Collected data entries:
-- ==== Sys2Proof/Machine/Matrix.lean ====
section
/-! DEFINITION. The MX instructions (10 R255-R277): collective issue and acceptance (09 R233-R239), the single
instructions with the transposer and the stash, and the completion of an accepted operation. -/

namespace Sys2Proof.Machine

/-! ### The words' fields -/

def mmaShape (f : Fields) : Nat := f.xf 6 3
def mmaG (f : Fields) : Nat := 2 ^ mmaShape f
def mmaQuad (f : Fields) : Bool := mmaShape f == 5
def mmaCl (f : Fields) : Bool := f.xf 9 1 == 1
def mmaMasked (f : Fields) : Bool := f.xf 10 1 == 1
/-- MK: the mask goes by blocks along K, not by rows. -/
def mmaByBlock (f : Fields) : Bool := f.xf 11 1 == 1
def mmaMaddr (f : Fields) : Nat := f.xf 16 15 * 16
def mxMacro (f : Fields) : Nat := f.b.toNat % 16
def mxTok (f : Fields) : Nat := if mxTk f then f.c.toNat % 64 else 64

/-- The MX instructions of the collective kind (Table 9.4a), with their fields. -/
def collectiveOf (i : Instr) : Option (Guard × Fields) :=
  match i with
  | .mzro g f | .mldb g f | .mma g f | .mmat g f | .mdrn g f | .mqef g f | .mrda g f | .mwra g f | .maddt g f
  | .mscl g f => some (g, f)
  | _ => none

def isCollective (i : Instr) : Bool := (collectiveOf i).isSome

/-- Operations that run on the matrix engine, the transposer or the stash. -/
def isMatrix (i : Instr) : Bool :=
  isCollective i || (match i with | .mxpose _ _ | .mstsh _ _ | .mldsh _ _ => true | _ => false)

/-- The macros an MMA reads, hi parts before lo parts, in the order of Table 10.8. -/
def mmaMacros (f : Fields) : List Nat :=
  let b := mxMacro f
  let sp := xTy f == .bf16
  if mmaQuad f then
    if mmaCl f then (List.range (if sp then 8 else 4)).map (b + ·)
    else if sp then List.range 7 ++ (List.range 7).map (8 + ·)
    else (List.range 7).map (b + ·)
  else (List.range (if sp then 2 * mmaG f else mmaG f)).map (b + ·)

/-- The tiles an MMA writes. -/
def mmaTiles (f : Fields) : List Nat :=
  let d := f.d.toNat % 8
  if mmaQuad f then [d, d + 1, d + 2, d + 3] else [d]

def mldbRc (f : Fields) : Bool := f.xf 6 1 == 1
def mldbG (f : Fields) : Nat := 2 ^ f.xf 7 3

/-- The macros an MLDB loads, with the tags they take (R263). -/
def mldbTags (f : Fields) : List (Nat × Tag) :=
  let b := mxMacro f
  let t := xTy f
  let w := if tyBx t then tyWidth t else 8
  let g := mldbG f
  if mldbRc f then
    if t == .bf16 then
      (List.range 7).map (fun c => (c, .rcHi (c + 1))) ++ (List.range 7).map (fun c => (8 + c, .rcLo (c + 1)))
    else (List.range 7).map fun c => (b + c, .rc (c + 1) w)
  else if t == .bf16 then
    (List.range g).map (fun k => (b + k, .hi)) ++ (List.range g).map (fun k => (b + g + k, .lo))
  else (List.range g).map fun k => (b + k, .raw w)

/-- Table 10.7: what the scoreboard records: units read, and units written; tiles are 0 to 7, macros 8 to 23. -/
def mxUses (i : Instr) : List Nat × List Nat :=
  match i with
  | .mzro _ f => ([], (List.range (f.xf 0 3 + 1)).map (f.d.toNat % 8 + ·))
  | .mldb _ f => ([], (mldbTags f).map fun p => 8 + p.1)
  | .mma _ f => ((mmaMacros f).map (8 + ·), mmaTiles f)
  | .mmat _ f => ((mmaMacros f).map (8 + ·), [f.d.toNat % 8])
  | .mdrn _ f => ([f.d.toNat % 8], if f.xf 13 1 == 1 then [f.d.toNat % 8] else [])
  | .mqef _ f => ([f.d.toNat % 8], if f.xf 7 1 == 1 then [f.d.toNat % 8] else [])
  | .mrda _ f => ([f.d.toNat % 8], [])
  | .mwra _ f => ([], [f.d.toNat % 8])
  | .maddt _ f => ([f.a.toNat % 8, f.b.toNat % 8], [f.d.toNat % 8])
  | .mscl _ f => ([f.a.toNat % 8], [f.d.toNat % 8])
  | _ => ([], [])

/-- R233: two operations conflict on a unit that either writes. -/
def mxConflict (i j : Instr) : Bool :=
  let a := mxUses i
  let b := mxUses j
  a.2.any (fun u => b.1.contains u || b.2.contains u) || b.2.any fun u => a.1.contains u

/-! ### Images and checks (Tables 10.5, 10.6, 10.8) -/

def mldbImg (f : Fields) (a : Nat) : Img :=
  let t := xTy f
  let g := if mldbRc f then 4 else mldbG f
  if t == .bx2 then { base := a, t := t, rows := 64 * g, epr := 256 } else { base := a, t := t, rows := 128 * g, epr := 128 }

def mmaImg (f : Fields) (a : Nat) : Img :=
  if mmaQuad f then { base := a, t := xTy f, rows := 256, epr := 256 }
  else { base := a, t := xTy f, rows := 128, epr := 128 * mmaG f }

def mmatImg (f : Fields) (a : Nat) : Img := { base := a, t := xTy f, rows := 128 * mmaG f, epr := 128 }
def tileImg (t : Ty) (a : Nat) : Img := { base := a, t := t, rows := 128, epr := 128 }

/-- The window ranges of an MX word, out of its scalars A and B: address, bytes, and the operand that names it: 1 A,
2 B, 4 the mask (DEDUCED, log entry 26). An address in a scalar is a multiple of 64. -/
def mxRanges (i : Instr) (sa sb : Nat) : List (Nat × Nat × Nat) :=
  let a := sa % 2 ^ 32
  let b := sb % 2 ^ 32
  let mask := fun (f : Fields) => if mmaMasked f then [(mmaMaddr f, (if mmaByBlock f then 2 else 16), 4)] else []
  match i with
  | .mldb _ f => [(a, (mldbImg f a).bytes, 1)]
  | .mma _ f => [(a, (mmaImg f a).bytes, 1)] ++ mask f
  | .mmat _ f => [(a, (mmatImg f a).bytes, 1)] ++ mask f
  | .mdrn _ f =>
    [(a, (tileImg (xTy f) a).bytes, 1)] ++ (if f.xf 12 1 == 1 then [(b, (tileImg (xTy2 f) b).bytes, 2)] else [])
  | .mxpose _ f => [(a, (tileImg (xTy f) a).bytes, 1), (b, (tileImg (xTy2 f) b).bytes, 2)]
  | .mqef _ f => [(a, (tileImg (xTy f) a).bytes, 1), (b, 32768, 2)]
  | .mstsh _ f => [(a, 64 * f.xf 6 14, 1)]
  | .mldsh _ _ => [(a, 0, 1)]
  | .mrda _ f | .mwra _ f => [(a, 512 * (f.xf 7 7 + 1), 1)]
  | _ => []

def Tag.isRaw (t : Tag) : Bool := match t with | .raw _ | .zero => true | _ => false

/-- Table 10.8, R250: the tags an MMA or MMAT finds. -/
def mmaTagsOk (m : Marrow) (f : Fields) : Bool :=
  let ts := (mmaMacros f).map m.tag
  let sp := xTy f == .bf16
  let half := ts.length / 2
  if mmaQuad f && !mmaCl f then
    if sp then ts == (List.range 7).map (fun c => Tag.rcHi (c + 1)) ++ (List.range 7).map (fun c => Tag.rcLo (c + 1))
    else
      let w := (ts.getD 0 .zero).w
      ts == (List.range 7).map fun c => Tag.rc (c + 1) w
  else if sp then
    ((ts.take half).all fun t => t == .hi || t == .zero) && (ts.drop half).all fun t => t == .lo || t == .zero
  else ts.all Tag.isRaw

/-- The window's size for a team. -/
def State.outOf (s : State) (a n : Nat) : Bool := decide ((s.window s.ownIndex).2.2 < a + n)

/-- Table 10.6, checks 1 to 3: the cause, operand and address. -/
def State.mxCheck (s : State) (i : Instr) (k t sa sb : Nat) : Option (Nat × Nat × Nat) :=
  let rs := mxRanges i sa sb
  match rs.find? fun r => r.2.2 != 4 && r.1 % 64 != 0 with
  | some r => some (0x24, r.2.2, r.1)
  | none =>
    match rs.find? fun r => r.2.1 != 0 && s.outOf r.1 r.2.1 with
    | some r => some (0x26, r.2.2, r.1)
    | none =>
      match i with
      | .mma _ f | .mmat _ f => if mmaTagsOk (s.core k).marrow f then none else some (0x32, 0, 0)
      | _ => none

/-! ### Acceptance (R233, R236) -/

/-- Member groups of a team on a core that have not retired (R38). -/
def State.membersOn (s : State) (k t : Nat) : List Nat :=
  (s.groups.filter fun p => p.2.core == k && p.2.team == t && !p.2.retired && s.member p.2).map Prod.fst

/-- Accepted operations of a core that are not finished (R233, R276, log entry 42). -/
def State.pendOn (s : State) (k : Nat) : Nat := s.inFlight fun o => o.core == k && isMatrix o.instr

/-- R266: the mask, read at acceptance; none when a word of it is in error. -/
def State.mxMask (s : State) (f : Fields) (k t : Nat) : Option Nat :=
  let tm := s.teamOf t
  let p := Place.scr k (tm.sbase.getD (tm.cores.idxOf k) 0 + mmaMaddr f)
  let n := if mmaByBlock f then 2 else 16
  if s.placeLost p n then none else some (s.placeLoad p n)

/-- The mask words' corrected errors (07 R187). -/
def State.repairMask (s : State) (f : Fields) (k t : Nat) : State :=
  let tm := s.teamOf t
  s.repairPlace (.scr k (tm.sbase.getD (tm.cores.idxOf k) 0 + mmaMaddr f)) (if mmaByBlock f then 2 else 16)

/-- Whether a refused sector leaves a macro's block as it was (R263). -/
def keeps (old : Tag) (w : Nat) : Bool :=
  match old with
  | .raw v => v == w
  | .hi | .lo => w == 8
  | _ => false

Directions for this task:
Output only an exact transcription of the lines above from the one with "def collectiveOf (i" up to and including the one with "def mldbRc (f".

Exercise response:
def collectiveOf (i : Instr) : Option (Guard × Fields) :=
  match i with
  | .mzro g f | .mldb g f | .mma g f | .mmat g f | .mdrn g f | .mqef g f | .mrda g f | .mwra g f | .maddt g f
  | .mscl g f => some (g, f)
  | _ => none

def isCollective (i : Instr) : Bool := (collectiveOf i).isSome

/-- Operations that run on the matrix engine, the transposer or the stash. -/
def isMatrix (i : Instr) : Bool :=
  isCollective i || (match i with | .mxpose _ _ | .mstsh _ _ | .mldsh _ _ => true | _ => false)

/-- The macros an MMA reads, hi parts before lo parts, in the order of Table 10.8. -/
def mmaMacros (f : Fields) : List Nat :=
  let b := mxMacro f
  let sp := xTy f == .bf16
  if mmaQuad f then
    if mmaCl f then (List.range (if sp then 8 else 4)).map (b + ·)
    else if sp then List.range 7 ++ (List.range 7).map (8 + ·)
    else (List.range 7).map (b + ·)
  else (List.range (if sp then 2 * mmaG f else mmaG f)).map (b + ·)

/-- The tiles an MMA writes. -/
def mmaTiles (f : Fields) : List Nat :=
  let d := f.d.toNat % 8
  if mmaQuad f then [d, d + 1, d + 2, d + 3] else [d]

def mldbRc (f : Fields) : Bool := f.xf 6 1 == 1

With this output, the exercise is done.